Background: Detection of presymptomatic individuals or those with subtle cognitive changes in midlife may prevent or slow the course of Alzheimer's Disease by identifying candidates for disease‐modifying treatments. Utilizing newer delivery approaches involving digital measures shows promise for cognitive phenotyping, early detection, ease of administration, and scoring, particularly in low‐resource settings. However, the feasibility of these approaches, along with their association with demographics and their effectiveness in detecting fine‐grained aspects of cognitive performance in low‐resource settings, remains unclear. We conducted a pilot study evaluating digital cognitive screening using an iPad‐administered clock drawing test in a diverse South Asian population residing in India.

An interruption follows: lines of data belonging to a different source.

/-- SYSPLL has held lock again for 1 ms: MUX0 returns to the source in SEL (R416). -/
def sysReturn (s : State) : State :=
  if s.clk.sysLost && pllLocked s 0 && decide (1000000 ≤ s.age .sysPll) then { muxOver s 0 with clk := { s.clk with sysLost := false } } else s

/-- A rate field of a PLL has taken another valid value: the PLL's muxes move to the crystal while it relocks (R415). -/
def pllRates (s : State) (n : Nat) : State :=
  let r := pllRate s n
  if !pllLocked s n || r = 0 || s.clk.rates.get n = r then s
  else
    let s := setLock s n false
    let s := { s with clk := { s.clk with rates := Map.set s.clk.rates n r } }
    (pllMuxes n).foldl muxToCrystal s

/-- The four PLLs with rate fields looked at after a write or a change of mode (R415). -/
def pllRatesAll (s : State) : State := [4, 5, 6, 7].foldl pllRates s

/-- The PLLs and muxes of a domain that is switched off: no lock, and the crystal at the next power-up (R427). -/
def clkDomOff (s : State) (d : Nat) : State :=
  ((List.range 8).filter (fun n => n != 0 && pllDom n == d)).foldl (fun s n =>
    let s := setLock s n false
    (pllMuxes n).foldl muxToCrystal { s with clk := { s.clk with rates := Map.set s.clk.rates n 0 } }) s

/-- R429: SEL written. -/
def muxSelWrite (s : State) (n sel : Nat) : State :=
  let sel := sel % 4
  if s.on (R.CLK_MUX.SWITCHING.ix n) || !sourceReady s n sel || (n == 0 && s.clk.sysLost) then
    (s.setB (R.CLK_MUX.SEL_REJ.ix n) true).raise E.MUX_REJ n
  else
    (s.set (R.CLK_MUX.SEL.ix n) sel).setB (R.CLK_MUX.SWITCHING.ix n) (sel != s.get (R.CLK_MUX.CUR.ix n))

/-- R428: a mux has seen the low phases of both clocks. -/
def muxChangeover (s : State) (n : Nat) : State :=
  if s.on (R.CLK_MUX.SWITCHING.ix n) && !s.on (R.CLK_MUX.MUX_STALL.ix n) &&
      sourceReady s n (s.get (R.CLK_MUX.SEL.ix n)) && !(n == 0 && s.clk.sysLost) then muxOver s n else s

/-- R428: the old clock has stopped under a pending changeover, and the new clock has run for 256 cycles; MUX0's sources keep
running (R416). -/
def muxStall (s : State) (n : Nat) : State :=
  if n != 0 && sourceReady s n (s.get (R.CLK_MUX.SEL.ix n)) && s.on (R.CLK_MUX.SWITCHING.ix n) && !s.on (R.CLK_MUX.MUX_STALL.ix n) then
    (s.setB (R.CLK_MUX.MUX_STALL.ix n) true).raise E.MUX_STALL n
  else s

/-- R428: FORCE, which acts only while DOM_RST is 1; MUX0 has neither. -/
def muxForce (s : State) (n : Nat) : State :=
  if n != 0 && s.on (R.CLK_MUX.DOM_RST.ix n) then (muxOver s n).setB (R.CLK_MUX.MUX_STALL.ix n) false else s

/-- Control cycles in one AON cycle of 20 ns, by what MUX0 runs from (R427). -/
def ctlPerAon (s : State) : Nat :=
  match s.get (R.CLK_MUX.CUR.ix 0) with
  | 0 => 16
  | 1 => 2
  | _ => 1

/-- ns of `n` control cycles. -/
def ctlNs (s : State) (n : Nat) : Nat := 20 * n / ctlPerAon s

/-- ns of `n` cycles of the clock behind mux `m`: 20 ns each from the crystal; none while it is stalled (R415, R427, R428). -/
def muxNs (s : State) (m n : Nat) : Option Nat :=
  if s.on (R.CLK_MUX.MUX_STALL.ix m) then none
  else if s.get (R.CLK_MUX.CUR.ix m) = 2 then some (20 * n)
  else some (match m with
    | 0 => ctlNs s n
    | 1 => n
    | 2 => n * 4 / 5
    | 3 => n * 5 / 8
    | _ => n * 256000 / max 1 (s.clk.rates.get (muxPll m) % 2 ^ 20))

/-- The mux that gives a domain its register clock (R22, R668). -/
def domMux (s : State) (d : Nat) : Nat :=
  match [Carrier.A, .B].find? (fun c => decide (adcDom c ≤ d ∧ d ≤ dFEC c)) with
  | some c => if d = dacDom c ∨ d = dTX c ∨ (d = dFEC c ∧ s.domOn (dacDom c)) then 4 + 2 * c.num else 5 + 2 * c.num
  | none => if d = dFRM .A ∨ d = dFRM .B then 1 else if d = dCLW ∨ d = dCLE ∨ d = dSW then 2 else if d = dPOD then 3 else 0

Methods: Individuals ≥ 50 years old (median: 61.0 years; range: 50‐89 years; female: 56%; education: up to primary schooling: 8%; high school to secondary: 65%; graduation and above: 27.4%) nested within the ongoing population‐based longitudinal Precision‐CARRS study representing socio‐demographically and linguistically diverse adults from Delhi and Chennai in India (n=300; 150/site) were studied. Participants were administered the FDA‐approved, iPad‐based clock drawing test using a commercially available Linus Health Digital Clock (DCTclock) screening tool. The DCTclock summary score, ranging from 0 to 100, was derived through AI analytics and provided various features, including drawing efficiency, information processing, simple motor skills, and visuospatial reasoning. Performance on the traditionally administered paper/pencil version of the Mini‐Cog test incorporating clock drawing and three‐item recall was used to classify participants as cognitively impaired (0‐2 points) or intact (3‐5 points).
Results: DCTclock was administered in ∼3‐4 minutes, and only 0.7% of clocks were unanalyzable due to missing components. Older age and lower education (p<0.0001) were associated with worse DCTclock summary scores. There were no sex differences in performance (p=0.90). Compared to those cognitively intact based on the Mini‐Cog scores (n=252), the impaired group (n=48) performed significantly worse on the DCTclock summary score and spatial reasoning components (Table).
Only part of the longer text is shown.